#### [Exercise objective]
Set out exactly every line of the entries below, starting at the line that holds "l x).req = c.req := rfl" and stopping after the line that holds "l x).pwr = c.pwr := rfl".
+++
-- ==== Sys2Proof/Laws/Frame.lean ====
section
/-! SUPPORT. An update of one part of the package leaves the other parts as they are: one lemma for each update and part. -/

namespace Sys2Proof.Machine

@[simp] theorem Chip.setCore_mem (c : Chip) (n : Nat) (k : Core) : (c.setCore n k).mem = c.mem := rfl
@[simp] theorem Chip.setCore_tide (c : Chip) (n : Nat) (k : Core) : (c.setCore n k).tide = c.tide := rfl
@[simp] theorem Chip.setCore_freeCtr (c : Chip) (n : Nat) (k : Core) : (c.setCore n k).freeCtr = c.freeCtr := rfl
@[simp] theorem Chip.setCore_out (c : Chip) (n : Nat) (k : Core) : (c.setCore n k).out = c.out := rfl
@[simp] theorem Chip.setCore_dieHqs (c : Chip) (n : Nat) (k : Core) : (c.setCore n k).dieHqs = c.dieHqs := rfl
@[simp] theorem Chip.setCore_rsvs (c : Chip) (n : Nat) (k : Core) : (c.setCore n k).rsvs = c.rsvs := rfl
@[simp] theorem Chip.setCore_rmap (c : Chip) (n : Nat) (k : Core) : (c.setCore n k).rmap = c.rmap := rfl
@[simp] theorem Chip.setCore_req (c : Chip) (n : Nat) (k : Core) : (c.setCore n k).req = c.req := rfl
@[simp] theorem Chip.setCore_rcp (c : Chip) (n : Nat) (k : Core) : (c.setCore n k).rcp = c.rcp := rfl
@[simp] theorem Chip.setCore_ports (c : Chip) (n : Nat) (k : Core) : (c.setCore n k).ports = c.ports := rfl
@[simp] theorem Chip.setCore_txu (c : Chip) (n : Nat) (k : Core) : (c.setCore n k).txu = c.txu := rfl
@[simp] theorem Chip.setCore_vid (c : Chip) (n : Nat) (k : Core) : (c.setCore n k).vid = c.vid := rfl
@[simp] theorem Chip.setCore_emb (c : Chip) (n : Nat) (k : Core) : (c.setCore n k).emb = c.emb := rfl
@[simp] theorem Chip.setCore_arbs (c : Chip) (n : Nat) (k : Core) : (c.setCore n k).arbs = c.arbs := rfl
@[simp] theorem Chip.setCore_traffic (c : Chip) (n : Nat) (k : Core) : (c.setCore n k).traffic = c.traffic := rfl
@[simp] theorem Chip.setCore_cfr (c : Chip) (n : Nat) (k : Core) : (c.setCore n k).cfr = c.cfr := rfl
@[simp] theorem Chip.setCore_links (c : Chip) (n : Nat) (k : Core) : (c.setCore n k).links = c.links := rfl
@[simp] theorem Chip.setCore_net (c : Chip) (n : Nat) (k : Core) : (c.setCore n k).net = c.net := rfl
@[simp] theorem Chip.setCore_conf (c : Chip) (n : Nat) (k : Core) : (c.setCore n k).conf = c.conf := rfl
@[simp] theorem Chip.setCore_pwr (c : Chip) (n : Nat) (k : Core) : (c.setCore n k).pwr = c.pwr := rfl
@[simp] theorem Chip.setCore_mc (c : Chip) (n : Nat) (k : Core) : (c.setCore n k).mc = c.mc := rfl
@[simp] theorem Chip.setCore_rst (c : Chip) (n : Nat) (k : Core) : (c.setCore n k).rst = c.rst := rfl
@[simp] theorem Chip.setCore_scratch (c : Chip) (n : Nat) (k : Core) : (c.setCore n k).scratch = c.scratch := rfl

@[simp] theorem Chip.setSlot_mem (c : Chip) (l : Loc) (x : Slot) : (c.setSlot l x).mem = c.mem := rfl
@[simp] theorem Chip.setSlot_tide (c : Chip) (l : Loc) (x : Slot) : (c.setSlot l x).tide = c.tide := rfl
@[simp] theorem Chip.setSlot_freeCtr (c : Chip) (l : Loc) (x : Slot) : (c.setSlot l x).freeCtr = c.freeCtr := rfl
@[simp] theorem Chip.setSlot_out (c : Chip) (l : Loc) (x : Slot) : (c.setSlot l x).out = c.out := rfl
@[simp] theorem Chip.setSlot_dieHqs (c : Chip) (l : Loc) (x : Slot) : (c.setSlot l x).dieHqs = c.dieHqs := rfl
@[simp] theorem Chip.setSlot_rsvs (c : Chip) (l : Loc) (x : Slot) : (c.setSlot l x).rsvs = c.rsvs := rfl
@[simp] theorem Chip.setSlot_rmap (c : Chip) (l : Loc) (x : Slot) : (c.setSlot l x).rmap = c.rmap := rfl
@[simp] theorem Chip.setSlot_req (c : Chip) (l : Loc) (x : Slot) : (c.setSlot l x).req = c.req := rfl
@[simp] theorem Chip.setSlot_rcp (c : Chip) (l : Loc) (x : Slot) : (c.setSlot l x).rcp = c.rcp := rfl
@[simp] theorem Chip.setSlot_ports (c : Chip) (l : Loc) (x : Slot) : (c.setSlot l x).ports = c.ports := rfl
@[simp] theorem Chip.setSlot_txu (c : Chip) (l : Loc) (x : Slot) : (c.setSlot l x).txu = c.txu := rfl
@[simp] theorem Chip.setSlot_vid (c : Chip) (l : Loc) (x : Slot) : (c.setSlot l x).vid = c.vid := rfl
@[simp] theorem Chip.setSlot_emb (c : Chip) (l : Loc) (x : Slot) : (c.setSlot l x).emb = c.emb := rfl
@[simp] theorem Chip.setSlot_arbs (c : Chip) (l : Loc) (x : Slot) : (c.setSlot l x).arbs = c.arbs := rfl
@[simp] theorem Chip.setSlot_traffic (c : Chip) (l : Loc) (x : Slot) : (c.setSlot l x).traffic = c.traffic := rfl
@[simp] theorem Chip.setSlot_cfr (c : Chip) (l : Loc) (x : Slot) : (c.setSlot l x).cfr = c.cfr := rfl
@[simp] theorem Chip.setSlot_links (c : Chip) (l : Loc) (x : Slot) : (c.setSlot l x).links = c.links := rfl
@[simp] theorem Chip.setSlot_net (c : Chip) (l : Loc) (x : Slot) : (c.setSlot l x).net = c.net := rfl
@[simp] theorem Chip.setSlot_conf (c : Chip) (l : Loc) (x : Slot) : (c.setSlot l x).conf = c.conf := rfl
@[simp] theorem Chip.setSlot_pwr (c : Chip) (l : Loc) (x : Slot) : (c.setSlot l x).pwr = c.pwr := rfl
@[simp] theorem Chip.setSlot_mc (c : Chip) (l : Loc) (x : Slot) : (c.setSlot l x).mc = c.mc := rfl
@[simp] theorem Chip.setSlot_rst (c : Chip) (l : Loc) (x : Slot) : (c.setSlot l x).rst = c.rst := rfl
@[simp] theorem Chip.setSlot_scratch (c : Chip) (l : Loc) (x : Slot) : (c.setSlot l x).scratch = c.scratch := rfl

@[simp] theorem Chip.setPort_mem (c : Chip) (n : Nat) (p : Port) : (c.setPort n p).mem = c.mem := rfl
@[simp] theorem Chip.setPort_tide (c : Chip) (n : Nat) (p : Port) : (c.setPort n p).tide = c.tide := rfl
@[simp] theorem Chip.setPort_freeCtr (c : Chip) (n : Nat) (p : Port) : (c.setPort n p).freeCtr = c.freeCtr := rfl
@[simp] theorem Chip.setPort_out (c : Chip) (n : Nat) (p : Port) : (c.setPort n p).out = c.out := rfl
@[simp] theorem Chip.setPort_cores (c : Chip) (n : Nat) (p : Port) : (c.setPort n p).cores = c.cores := rfl
@[simp] theorem Chip.setPort_dieHqs (c : Chip) (n : Nat) (p : Port) : (c.setPort n p).dieHqs = c.dieHqs := rfl
@[simp] theorem Chip.setPort_rsvs (c : Chip) (n : Nat) (p : Port) : (c.setPort n p).rsvs = c.rsvs := rfl
@[simp] theorem Chip.setPort_rmap (c : Chip) (n : Nat) (p : Port) : (c.setPort n p).rmap = c.rmap := rfl
@[simp] theorem Chip.setPort_req (c : Chip) (n : Nat) (p : Port) : (c.setPort n p).req = c.req := rfl
@[simp] theorem Chip.setPort_rcp (c : Chip) (n : Nat) (p : Port) : (c.setPort n p).rcp = c.rcp := rfl
@[simp] theorem Chip.setPort_txu (c : Chip) (n : Nat) (p : Port) : (c.setPort n p).txu = c.txu := rfl
@[simp] theorem Chip.setPort_vid (c : Chip) (n : Nat) (p : Port) : (c.setPort n p).vid = c.vid := rfl
@[simp] theorem Chip.setPort_emb (c : Chip) (n : Nat) (p : Port) : (c.setPort n p).emb = c.emb := rfl
@[simp] theorem Chip.setPort_arbs (c : Chip) (n : Nat) (p : Port) : (c.setPort n p).arbs = c.arbs := rfl
@[simp] theorem Chip.setPort_traffic (c : Chip) (n : Nat) (p : Port) : (c.setPort n p).traffic = c.traffic := rfl
@[simp] theorem Chip.setPort_cfr (c : Chip) (n : Nat) (p : Port) : (c.setPort n p).cfr = c.cfr := rfl
@[simp] theorem Chip.setPort_links (c : Chip) (n : Nat) (p : Port) : (c.setPort n p).links = c.links := rfl
@[simp] theorem Chip.setPort_net (c : Chip) (n : Nat) (p : Port) : (c.setPort n p).net = c.net := rfl
@[simp] theorem Chip.setPort_conf (c : Chip) (n : Nat) (p : Port) : (c.setPort n p).conf = c.conf := rfl
@[simp] theorem Chip.setPort_pwr (c : Chip) (n : Nat) (p : Port) : (c.setPort n p).pwr = c.pwr := rfl
@[simp] theorem Chip.setPort_mc (c : Chip) (n : Nat) (p : Port) : (c.setPort n p).mc = c.mc := rfl
@[simp] theorem Chip.setPort_rst (c : Chip) (n : Nat) (p : Port) : (c.setPort n p).rst = c.rst := rfl
@[simp] theorem Chip.setPort_scratch (c : Chip) (n : Nat) (p : Port) : (c.setPort n p).scratch = c.scratch := rfl

@[simp] theorem Chip.setWindow_mem (c : Chip) (n w : Nat) (x : Window) : (c.setWindow n w x).mem = c.mem := rfl
@[simp] theorem Chip.setWindow_tide (c : Chip) (n w : Nat) (x : Window) : (c.setWindow n w x).tide = c.tide := rfl
@[simp] theorem Chip.setWindow_freeCtr (c : Chip) (n w : Nat) (x : Window) : (c.setWindow n w x).freeCtr = c.freeCtr := rfl
@[simp] theorem Chip.setWindow_out (c : Chip) (n w : Nat) (x : Window) : (c.setWindow n w x).out = c.out := rfl
@[simp] theorem Chip.setWindow_cores (c : Chip) (n w : Nat) (x : Window) : (c.setWindow n w x).cores = c.cores := rfl
@[simp] theorem Chip.setWindow_dieHqs (c : Chip) (n w : Nat) (x : Window) : (c.setWindow n w x).dieHqs = c.dieHqs := rfl
@[simp] theorem Chip.setWindow_rsvs (c : Chip) (n w : Nat) (x : Window) : (c.setWindow n w x).rsvs = c.rsvs := rfl
@[simp] theorem Chip.setWindow_rmap (c : Chip) (n w : Nat) (x : Window) : (c.setWindow n w x).rmap = c.rmap := rfl
@[simp] theorem Chip.setWindow_req (c : Chip) (n w : Nat) (x : Window) : (c.setWindow n w x).req = c.req := rfl
@[simp] theorem Chip.setWindow_rcp (c : Chip) (n w : Nat) (x : Window) : (c.setWindow n w x).rcp = c.rcp := rfl
@[simp] theorem Chip.setWindow_txu (c : Chip) (n w : Nat) (x : Window) : (c.setWindow n w x).txu = c.txu := rfl
@[simp] theorem Chip.setWindow_vid (c : Chip) (n w : Nat) (x : Window) : (c.setWindow n w x).vid = c.vid := rfl
@[simp] theorem Chip.setWindow_emb (c : Chip) (n w : Nat) (x : Window) : (c.setWindow n w x).emb = c.emb := rfl
@[simp] theorem Chip.setWindow_arbs (c : Chip) (n w : Nat) (x : Window) : (c.setWindow n w x).arbs = c.arbs := rfl
@[simp] theorem Chip.setWindow_traffic (c : Chip) (n w : Nat) (x : Window) : (c.setWindow n w x).traffic = c.traffic := rfl
@[simp] theorem Chip.setWindow_cfr (c : Chip) (n w : Nat) (x : Window) : (c.setWindow n w x).cfr = c.cfr := rfl
@[simp] theorem Chip.setWindow_links (c : Chip) (n w : Nat) (x : Window) : (c.setWindow n w x).links = c.links := rfl
@[simp] theorem Chip.setWindow_net (c : Chip) (n w : Nat) (x : Window) : (c.setWindow n w x).net = c.net := rfl
@[simp] theorem Chip.setWindow_conf (c : Chip) (n w : Nat) (x : Window) : (c.setWindow n w x).conf = c.conf := rfl
@[simp] theorem Chip.setWindow_pwr (c : Chip) (n w : Nat) (x : Window) : (c.setWindow n w x).pwr = c.pwr := rfl
@[simp] theorem Chip.setWindow_mc (c : Chip) (n w : Nat) (x : Window) : (c.setWindow n w x).mc = c.mc := rfl
@[simp] theorem Chip.setWindow_rst (c : Chip) (n w : Nat) (x : Window) : (c.setWindow n w x).rst = c.rst := rfl
@[simp] theorem Chip.setWindow_scratch (c : Chip) (n w : Nat) (x : Window) : (c.setWindow n w x).scratch = c.scratch := rfl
+++
#### [Answer section]
@[simp] theorem Chip.setSlot_req (c : Chip) (l : Loc) (x : Slot) : (c.setSlot l x).req = c.req := rfl
@[simp] theorem Chip.setSlot_rcp (c : Chip) (l : Loc) (x : Slot) : (c.setSlot l x).rcp = c.rcp := rfl
@[simp] theorem Chip.setSlot_ports (c : Chip) (l : Loc) (x : Slot) : (c.setSlot l x).ports = c.ports := rfl
@[simp] theorem Chip.setSlot_txu (c : Chip) (l : Loc) (x : Slot) : (c.setSlot l x).txu = c.txu := rfl
@[simp] theorem Chip.setSlot_vid (c : Chip) (l : Loc) (x : Slot) : (c.setSlot l x).vid = c.vid := rfl
@[simp] theorem Chip.setSlot_emb (c : Chip) (l : Loc) (x : Slot) : (c.setSlot l x).emb = c.emb := rfl
@[simp] theorem Chip.setSlot_arbs (c : Chip) (l : Loc) (x : Slot) : (c.setSlot l x).arbs = c.arbs := rfl
@[simp] theorem Chip.setSlot_traffic (c : Chip) (l : Loc) (x : Slot) : (c.setSlot l x).traffic = c.traffic := rfl
@[simp] theorem Chip.setSlot_cfr (c : Chip) (l : Loc) (x : Slot) : (c.setSlot l x).cfr = c.cfr := rfl
@[simp] theorem Chip.setSlot_links (c : Chip) (l : Loc) (x : Slot) : (c.setSlot l x).links = c.links := rfl
@[simp] theorem Chip.setSlot_net (c : Chip) (l : Loc) (x : Slot) : (c.setSlot l x).net = c.net := rfl
@[simp] theorem Chip.setSlot_conf (c : Chip) (l : Loc) (x : Slot) : (c.setSlot l x).conf = c.conf := rfl
@[simp] theorem Chip.setSlot_pwr (c : Chip) (l : Loc) (x : Slot) : (c.setSlot l x).pwr = c.pwr := rfl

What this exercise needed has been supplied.